2006 schafften es die Grünen unter Martin Bursík ins Abgeordnetenhaus und gingen eine Mitte-Rechts-Koalition mit der ODS und den Christdemokraten ein. Stropnický machte sich damals Feinde in der Partei. Vor allem durch sein erbittertes Engagement gegen die Stationierung einer US-Raketenabwehr in Tschechien. Unter seinen Parteikollegen machte er Stimmung gegen Karel Schwarzenberg, der damals für die Grünen im Außenministerium saß. Bald darauf führte ein Streit um die eigene politische Ausrichtung zur Spaltung der Partei. Seither gilt Stropnický, wie er selbst sagt, bei vielen Grünen als „roter Lumpen“. Für Bursík, der die Partei kurz vor den Parlamentswahlen verließ, ist Stropnický gar ein „Fundamentalist“.

Sozialismus ohne Panzer
Der entgegnet: „Ich bin ein linker Politiker“. Blinden Anti-Kommunismus lehnt er ab. Man müsse die 40 Jahre bis 1989 differenziert betrachten, vor allem im Prager Frühling sehe er viel Positives. Stropnický hat in diesem Sommer seine Diplomarbeit an der journalistischen Fakultät der Karls-Universität als Buch veröffentlicht. Er analysiert die Medienlandschaft um 1968. Der Titel: „Den Sozialmus ohne Panzer denken“.

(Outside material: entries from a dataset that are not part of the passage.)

section
/-! PROOF. The command engine over whole cycles: a command in flight counts down, its last cycle completes it, and a write
to CMD or a data register before that discards it (45_control.md R260 to R265; 60_exceptions.md R277, R280). -/

namespace Sys2Proof.Machine

/-! ## The completing edge -/

/-- What a completion leaves: nothing in flight, results counted or a fault latched (45_control.md R262, R263;
60_exceptions.md R280). -/
theorem finish_frame {r : Rule Regs} {s t : State} (h : finish r s = .next t) :
    t.inflight = none ∧ t.fie = s.fie ∧ t.cmdLast = s.cmdLast ∧ t.port = s.port ∧ t.hRdata = s.hRdata ∧
    t.instNo = s.instNo ∧
    ((t.cmdCnt = s.cmdCnt + 1 ∧ t.fault = s.fault ∧ t.finfo = s.finfo) ∨
      (t.cmdCnt = s.cmdCnt ∧ t.x = s.x ∧ t.fault ≠ 0 ∧ t.finfo.cmdWord = s.commandHalf)) := by
  rcases finish_cases h with ⟨x, -, rfl⟩ | ⟨f, -, rfl⟩
  · exact ⟨rfl, rfl, rfl, rfl, rfl, rfl, .inl ⟨rfl, rfl, rfl⟩⟩
  · exact ⟨rfl, rfl, rfl, rfl, rfl, rfl, .inr ⟨rfl, rfl, code_ne_zero f.kind, rfl⟩⟩

/-- Settles O15: executing a command is completing with its rule's answer. -/
theorem executionFrame : Obligations.ExecutionFrame := fun i s _ h => finish_frame ((exec_eq_finish i s).symm.trans h)

theorem completeWord_of_ok {run : Executor} {cmd : Word} {i : Instr} (s : State) (h : decode cmd = .ok i) :
    completeWord run cmd s = run i s := by
  rw [completeWord, h]

theorem completeWord_of_error {run : Executor} {cmd : Word} {e : DecodeError} (s : State) (h : decode cmd = .error e) :
    completeWord run cmd s = .next (faultedWith 1 e.detail s) := by
  rw [completeWord, h]
  rfl

/-- Settles O5: the edge executes the command, which answers a state for the access to act on. -/
theorem stepRunsDecodedCommand : Obligations.StepRunsDecodedCommand := by
  intro s cmd left i hi hleft hr hd
  obtain ⟨t, ht⟩ := exec_total i (afterCycle s)
  have he : engineEdge exec (afterCycle s) = .next t := by
    rw [engineEdge_complete (s := afterCycle s) hi hleft, completeWord_of_ok _ hd, ht]
  rw [ht]
  exact step_running hr he

/-! ## Counting down to the completion -/

theorem step_counts {s : State} {cmd : Word} {n : ℕ} (hi : s.inflight = some ⟨cmd, n + 2⟩)
    (hq : s.nextPins.quiet = true) : step s = .next { afterCycle s with inflight := some ⟨cmd, n + 1⟩ } :=
  step_quiet hq (engineEdge_count (s := afterCycle s) hi)

/-- Settles O6: a quiet cycle is the engine's edge alone, which counts down or is idle. -/
theorem inFlightCountsDown : Obligations.InFlightCountsDown := fun s hq =>
  ⟨fun _ _ hi => step_counts hi hq, fun hi => step_quiet hq (engineEdge_idle (s := afterCycle s) hi)⟩
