/-- How a read of host memory made inside a step ended (R45, R46): data, a bad response code or a fault event. -/
inductive ReadOutcome where
  | ok (data : Bytes) | bad (code : BitVec 3) | event
  deriving DecidableEq, Repr

/-- How a write of host memory made inside a step ended. -/
inductive WriteOutcome where
  | ok | bad (code : BitVec 3) | event
  deriving DecidableEq, Repr

/-- Host memory as a mailbox command meets it (R595): its input read and its output write. -/
structure MbxIo where
  read : ReadOutcome
  write : WriteOutcome
  deriving DecidableEq, Repr

/-- The descriptor slots and completion slots that the walk of RING_RESUME reads (R597), by slot number; `failed`
when some read had a bad response or a fault event. -/
structure WalkIo where
  descriptors : Tbl Bytes
  completions : Tbl Bytes
  failed : Option ReadOutcome
  deriving DecidableEq, Repr

/-- The fields of a fault event (R46). -/
structure FaultEv where
  addr : W64
  write : Bool
  master : BitVec 16
  region : BitVec 8
  expected : BitVec 8
  found : BitVec 8
  tag : BitVec 6
  deriving DecidableEq, Repr

/-- One sample of the sensor hub (R492, R493): rails in mV, sixteen junction temperatures in units of 0.125 degrees
and sixteen port clocks in kHz. -/
structure Sample where
  vdd : Nat
  vddm : Nat
  vaon : Nat
  vbat : Nat
  temps : List (BitVec 16)
  clocks : List Nat
  deriving DecidableEq, Repr

/-- What the die and its memories show during a start after step 4 begins (R497, R502, R496, R427, R497 step 10). -/
structure StartIo where
  testFail : Option Nat
  parityError : Bool
  unreadable2 : List Nat
  unreadable3 : List Nat
  sourcesPass : List Bool
  katPass : Bool
  drbgKatPass : Bool
  deriving DecidableEq, Repr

Der Philosoph und Dissident Jaroslav Šabata ist sein Vorbild. Bis in die fünfziger Jahre wurde er zum stalinistischen Flügel der KSČ gezählt, 1969 flog er aus der Partei und wurde Bauarbeiter. Wegen seiner oppositionellen Tätigkeiten landete er insgesamt sieben Jahre im Gefängnis. „Jaroslav war ein Mensch, der trotz aller Niederlagen stets die Überzeugung vertrat, dass die Politik auf der Seite der Schwachen stehen muss“, erklärt Stropnický. Er teilt diese Überzeugung.

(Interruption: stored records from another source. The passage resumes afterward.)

/-- Shedding level (R516). -/
inductive Level where
  | full | trim | essential | finish | secure
  deriving DecidableEq, Repr

/-- The uses of the SRAM (R21). -/
inductive SramUse where
  | scratch | bignum | lattice | keyCache | hmacCache | ordinalCache | nodeCache | contextCache | sequencers | staging | management
  | saveArea | treeCache
  deriving DecidableEq, Repr

/-- The start sequencer, supplies, reset, tamper and self-test. -/
structure Power where
  main : Main := .inReset
  /-- The SRAM region whose content the self-test save area holds; R21, R502. -/
  saved : Option SramUse := none
  /-- Pins RST_N (asserted low), PWR_GOOD and the debounced MACE_N; R68, R69, R71. -/
  rstAsserted : Bool := true
  pwrGood : Bool := true
  maceAsserted : Bool := false
  /-- Mace episodes longer than 60 s not yet logged; R537. -/
  maceHeldEpisodes : Nat := 0
  /-- The RST_N assertion lasts longer than 60 s; R70. -/
  longReset : Bool := false
  /-- A breach that makes the next start cold; R494. -/
  coldNext : Bool := true
  /-- The canary was found changed and its tamper step is not programmed yet; R497, R528, R532. -/
  canaryLost : Bool := false
  /-- Step 2 of this start programmed that step; R497. -/
  canaryStep : Bool := false
  /-- The step 10 of this start began at this TREF time; R505. -/
  waitSince : Nat := 0
  /-- GLB_START_STATUS fields; R508. -/
  startKind : Nat := 0
  startStep : Nat := 0
  startFail : Nat := 0
  prevFail : Nat := 0
  startLong : Bool := false
  startDone : Bool := false
  /-- GLB_START_TIME, us, and the TREF time of the release. -/
  startTime : Nat := 0
  releasedAt : Nat := 0
  /-- Shedding level; R516. -/
  level : Level := .full
  /-- Acceptance numbers from which on jobs stay off the parts parked at Trim and at Essential; R517. -/
  parkedTrim : Nat := 0
  parkedEssential : Nat := 0
  trimCount : Nat := 0
  essentialCount : Nat := 0
  finishCount : Nat := 0
  vddHigh : Bool := false
  monFail : Bool := false
  levelChanged : Bool := false
  /-- Supplies in mV as the monitors see them; R65, R514. -/
  vdd : Nat := 800
  vddm : Nat := 1800
  vaon : Nat := 900
  vbat : Nat := 3000
  /-- PWR_VDD_MIN; 16 bits; R540. -/
  vddMin : Nat := 0xFFFF
  /-- PWR_MON_TEST bits VDD, VDDM, VAON, VBAT; R519. -/
  monTest : BitVec 4 := 0
  /-- TMP_STATUS bits; R540. -/
  onBattery : Bool := false
  vbatLow : Bool := false
  sensorFail : Bool := false
  alarmFlag : Bool := false
  /-- TMP_ALARM: class (1 A, 2 B, 3 C), cause, slice; R540. -/
  alarmClass : Nat := 0
  alarmCause : Nat := 0
  alarmSlice : Nat := 0
  /-- TMP_ALARM_COUNT; 8 bits each saturating. -/
  countA : Nat := 0
  countB : Nat := 0
  countC : Nat := 0
  /-- Sensors that report light now, and that failed three tests; R540. -/
  lightNow : List Nat := []
  lightFail : List Nat := []
  /-- Consecutive failed tests and last results of the light sensors; R526. -/
  lightTries : Tbl Nat := []
  lightPass : List Nat := []
  /-- TMP_LATCH_SEL; 4 bits. -/
  latchSel : Nat := 0
  /-- TREF times of the last self-test of each light sensor and of each monitor; R519, R526. -/
  lightTestAt : Tbl Nat := []
  monTestAt : Tbl Nat := []
  /-- AON cycle at which the always-on domain last powered up, from which AON seconds count; R530. -/
  aonSince : Nat := 0
  /-- The held episode of the present MACE_N assertion is latched; R537. -/
  maceCounted : Bool := false
  /-- The present episode of VDD above 0.90 V is logged; R65. -/
  vddOver : Bool := false
  /-- BST_CTRL: ENABLE and PERIOD; R504. -/
  bstEnable : Bool := true
  bstPeriod : Nat := 24
  bstState : Nat := 0
  bstPartFailed : Bool := false
  bstDeferred : Bool := false
  bstStartPass : BitVec 6 := 0
  bstFenced : Nat := 0
  bstDefer : Nat := 0
  bstSel : Nat := 0
  /-- Core-wide parts whose first fault is being recovered; R547. -/
  recovering : List CorePart := []
  /-- The register port's datapath is fenced until the next start; R547. -/
  regPortFenced : Bool := false
  deriving DecidableEq, Repr

/-- Registers of the global block that no other field holds (R578, R554). -/
structure Glb where
  /-- GLB_S0_BIND and its lock; 28 bits; R579. -/
  s0Bind : BitVec 28 := 0
  s0Bound : Bool := false
  /-- GLB_RCTX_BASE_LO and _HI with their locks; R580. -/
  rctxLo : W32 := 0
  rctxHi : W32 := 0
  rctxLoLocked : Bool := false
  rctxHiLocked : Bool := false
  /-- GLB_ERR_STATUS fields; R578. -/
  hmacTagFails : Nat := 0
  ridDiscards : Nat := 0
  dupResponse : Bool := false
  unmapped : Bool := false
  lockedWrite : Bool := false
  /-- GLB_PART_SEL; 11 bits; R554. -/
  partSel : Nat := 0
  /-- GLB_STATUS.TREF_LOST; R578. -/
  trefLost : Bool := false
  /-- TB_CAD_T0, TB_CAD_SEL, TB_GRID_SEL; R182. -/
  cadT0 : Nat := 0
  cadSel : Nat := 0
  gridSel : Nat := 0
  /-- Latched _HI halves by the offset of their _LO, for the register port and for the pair; R576. -/
  hiPort : Tbl W32 := []
  hiPair : Tbl W32 := []
  deriving DecidableEq, Repr

/-- Time (R18). -/
structure Clock where
  /-- The TREF counter; 64 bits, 10 ns units. -/
  now : Nat := 0
  /-- TREF runs; R76. -/
  running : Bool := true
  /-- Cycles of the always-on clock of 32.768 kHz, and the part of the next one that has passed, in units of 10^-8 of a cycle;
  R18. -/
  aon : Nat := 0
  aonPhase : Nat := 0
  deriving DecidableEq, Repr

/-! ## Mirror groups (17) -/

/-- Group state of MIRROR_STATUS (R561). -/
inductive MirSt where
  | none | joining | member | leader
  deriving DecidableEq, Repr

/-- A request that its receiver has not answered yet: TYPE, body, TREF time at which it was last sent (R558). -/
structure Ask where
  type : Nat
  body : Bytes
  sentAt : Nat
  deriving DecidableEq, Repr

/-- What is held for one other member (R557, R558). -/
structure Peer where
  /-- Pair key, once formed; R557. -/
  key : Option Bytes := .none
  /-- PAIR_CTR of the last message sent and of the last one accepted. -/
  ctrOut : Nat := 0
  ctrIn : Nat := 0
  /-- The random values of our offered KEM key, and the digests of the JOIN_OFFERs that carried it. -/
  offerKey : Bytes := []
  offerDigests : List Bytes := []
  /-- The KEM key that the peer last offered, and our ciphertext to it. -/
  offerSeen : Bytes := []
  acceptCt : Bytes := []
  /-- The peer's MAK public key, from its JOIN_OFFER. -/
  makPub : Bytes := []
  /-- Requests sent and unanswered, oldest first. -/
  unanswered : List Ask := []
  /-- PAIR_CTR of the first LEASE_REQUEST of the present round. -/
  leaseCtr : Nat := 0
  /-- Counter 0 last heard. -/
  counter0 : Nat := 0
  deriving DecidableEq, Repr

/-- A block being granted by the leader (R564). -/
structure Granting where
  requester : Nat
  requestId : Nat
  kind : Nat
  handle : Nat
  target : Nat
  size : Nat
  first : Nat
  /-- Whether `first` has been settled and the records sent. -/
  sent : Bool
  /-- Members that have committed the end. -/
  acks : List Nat
  /-- Members still to answer END_LOOKUP, and the largest end heard; R565. -/
  lookups : List Nat
  largest : Nat
  lookupId : Nat
  deriving DecidableEq, Repr

/-- Mirror group state (R555 to R571). -/
structure Mirror where
  st : MirSt := .none
  own : Nat := 0
  n : Nat := 0
  leaseMs : Nat := 0
  cadAlign : Bool := false
  rosterGen : Nat := 0
  groupId : Bytes := []
  dids : List Bytes := []
  peers : Tbl Peer := []
  joinedAt : Nat := 0
  /-- Highest term seen, leader index, and the claim or lease of this core. -/
  term : Nat := 0
  leader : Option Nat := .none
  votes : List Nat := []
  /-- Members that granted the lease in force; R565. -/
  granters : List Nat := []
  /-- TREF time of the last TIME request; R560. -/
  timeAskedAt : Nat := 0
  /-- TREF time at which the last lease request was sent, and the lease's end. -/
  requestedAt : Nat := 0
  leaseEnd : Nat := 0
  candidate : Bool := false
  /-- Grant given: term, member and end; R562. -/
  grant : Option (Nat × Nat × Nat) := .none
  grantedTerm : Nat := 0
  noClaimUntil : Nat := 0
  lastHeartbeat : Nat := 0
  leaderCounter0 : Nat := 0
  offset : Int := 0
  skew : Bool := false
  behind : Bool := false
  accepted : Nat := 0
  discarded : Nat := 0
  blocksGranted : Nat := 0
  /-- Outbound messages waiting for MIRROR_TAKE; R561. -/
  outbound : List Bytes := []
  lastVector : Option Nat := .none
  nextRequest : Nat := 1
  nextLookup : Nat := 1
  /-- Requests of this member: (REQUEST_ID, kind, handle, target, B). -/
  asking : List (Nat × Nat × Nat × Nat × Nat) := []
  granting : List Granting := []
  /-- Ends committed on behalf of the group, (kind, handle, target, end). -/
  ends : List (Nat × Nat × Nat × Nat) := []
  /-- Leader's first request for a pair or key in this term already looked up; R565. -/
  looked : List (Nat × Nat) := []
  /-- TREF time at which each asking began. -/
  askedAt : Tbl Nat := []
  /-- BLOCK_RECORDs whose end waits for this core's store batch: (leader, requester, id, handle, target, end). -/
  acksDue : List (Nat × Nat × Nat × Nat × Nat × Nat) := []
  deriving DecidableEq, Repr

/-! ## The whole state -/

/-- The state of the block. -/
structure State where
  /-- Commands that wait, first in, first out. -/
  pending : List Instr := []
  clock : Clock := {}
  glb : Glb := {}
  fabric : Fabric := {}
  irq : Interrupts := {}
  links : Tbl Link := []
  slices : Tbl Slice := []
  rings : Tbl Ring := []
  pools : List Pool := []
  /-- Submissions between fetch and HEAD, oldest first. -/
  jobs : List Job := []
  /-- Number of the next submission. -/
  nextJob : Nat := 0
  sched : Sched := {}
  cfg : Cfg := {}
  keys : Keys := {}
  mdp : Mdp := {}
  ent : Entropy := {}
  per : Persist := {}
  store : Store := {}
  res : Reserve := {}
  mgmt : Mgmt := {}
  pwr : Power := {}
  mir : Mirror := {}
  /-- Outputs at the boundary, newest first; the model's own trace (log entry 7). -/
  outbox : List Out := []
  /-- How many free values have been drawn; the model's own counter (log entry 2). -/
  drawn : Nat := 0
  deriving DecidableEq, Repr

Den Lokalbetreibern in Žizkov wollte er gerne die Gebühren für die Außenbewirtung erlassen – um den öffentlichen Raum zu beleben. Im reicheren Vinohrady hingegen sollte weiter abkassiert werden. Bei den Koalitionspartnern von TOP 09 und ČSSD stieß er damit auf Gegenwehr. Strop­nickýs Metier im Rathaus ist vor allem die Wohnungspolitik. Die Privatisierung der Wohnungen im Arbeiterviertel Žižkov wolle er sozial verträglicher gestalten. Langfristig zielt er auf ein soziales Wohnungskonzept ab. Aber anstrengend ist das schon. In Sprechstunden trifft er auf diejenigen, die sich von der Wohnungskommission der Stadt ungerecht behandelt fühlen.
„Länger als drei Stunden hält man das nicht aus“.

Unpolitische Feiertage
Zum Glück hat Stropnický noch „seine Projekte“. Auf dem Vítkov-Hügel sollen Skulpturen aus den Werkstätten von Kunststudenten aufgestellt werden, eine Bibliothek und ein Kulturzentrum in Jarov entstehen. Und dann ist da auch noch der Güterbahnhof.
„An dem Gebäude fasziniert mich vor allem seine Größe“, sagt Stropnický. Er mag die Herausforderung. Stropnický möchte ein Kultur- und Kunstzentrum aus dem Gelände machen, das Tschechische Filmarchiv und eine Ausstellung der Stadtgalerie könnten dort Platz finden.

„Der Kampf ist noch lange nicht vorbei“, sagt Stropnický. Doch ohne Unterstützung vom Magistrat und staatliche Beteiligung lässt sich dem Koloss kein neues Leben einhauchen. Dabei könnte er bald seinem Vater, der als Kulturminister gehandelt wird, als Verhandlungspartner gegenübersitzen. Eine Horrorvorstellung für den Sohn Stropnický – das Letzte, was er möchte, ist, dass die Menschen denken, der mächtige Vater habe ihm den Erfolg ermöglicht. Diese Gerüchte verfolgen ihn sowieso schon sein ganzes Leben. Aber zunächst heißt es, das Weihnachtsessen beim Vater über die Bühne zu bringen, ohne über Politik zu streiten.